Professor Jason Cong, the Volgenau Chair for Engineering Excellence at UCLA, has been honored with the 10-Year Retrospective Most Influential Paper Award at the 2025 IEEE/ACM International Conference on Computer-Aided Design (ICCAD). The award recognizes the lasting impact of the 2016 paper, “Caffeine: Towards uniformed representation and acceleration for deep convolutional neural networks.” Professor Cong co-authored this paper with Chen Zhang, Zhenman Fang, Peipei Zhou, and Peichen Pan.
The paper presented Caffeine, a full-stack design automation tool that synthesizes deep neural networks specifically onto field-programmable gate-arrays (FPGA). At the hardware level, it automatically extracts operator sets from AI models, optimally maps them to a reconfigurable intermediate representation, and generates efficient FPGA hardware implementations. At the software level, it automatically generates instruction streams based on the hardware configuration (matrix engines, caches, pipelines, etc.), optimizing operator scheduling and memory management.

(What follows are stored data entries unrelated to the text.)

-- ==== Sys2Proof/Machine/XorMapped.lean ====
section
/-! DEFINITION. The XOR-MAPPED-ADDRESS builder (spec/43_xor_mapped_address.md): XmaBuildF and XMA_BUILD. IPv4 only, with the constant cookie and
no transaction id (R160, R164). -/

namespace Sys2Proof.Machine

/-- XmaBuildF(ip, port) (R160). -/
def xmaBuildF (ip : BitVec 32) (port : BitVec 16) : List Byte :=
  [0x00, familyIpv4] ++ bytes16 (port ^^^ magicHi16) ++ bytes32 (ip ^^^ magicCookie)

/-- Eight bytes as a 64-bit register, byte 0 in bits 63:56 (spec/10_state.md R40). -/
def be64Of (bs : List Byte) : BitVec 64 := be32At (bytesOf bs) 0 ++ be32At (bytesOf bs) 4

/-- Byte k of XMA_OUT, `XMA_OUT[63-8k : 56-8k]` (spec/10_state.md R40). -/
def xmaByte (v : BitVec 64) (k : Nat) : Byte := v.extractLsb' (56 - 8 * k) 8

/-- XMA_BUILD (R161): total, no error. -/
def execXmaBuild (s : State) : Result :=
  completeOk 0b110 (s.writeReg .xmaOut (be64Of (xmaBuildF s.peerIp s.peerPort)))

end Sys2Proof.Machine
end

Deep neural networks are built from distinct computational stages called layers. Before Caffeine, most FPGA accelerators focused only on the convolution layers, which limited performance at the fully-connected layers. Caffeine introduced a novel unified convolutional representation to efficiently accelerate the entire network on a single FPGA. This approach included key techniques like automated memory access transformation to solve the critical challenge of optimizing for the limited memory bandwidth of FPGAs. The paper’s lasting influence is highlighted by its nearly 800 citations, including from nearly every major company in the AI hardware acceleration industry such as AMD, Google, Intel, and Nvidia.
Cong received his Ph.D. in Computer Science from UIUC in 1990. He directs the Center for Domain-Specific Computing and the VAST Laboratory at UCLA. A leading researcher in VLSI, customizable, and quantum computing, he is a member of the National Academy of Engineering and a Fellow of ACM, IEEE, and NAI. He has received top honors including the IEEE Robert N. Noyce Medal and the ACM Charles P. Thacker Breakthrough Award. He also co-founded successful startups such as AutoESL (acquired by Xilinx) and Falcon Computing (acquired by AMD).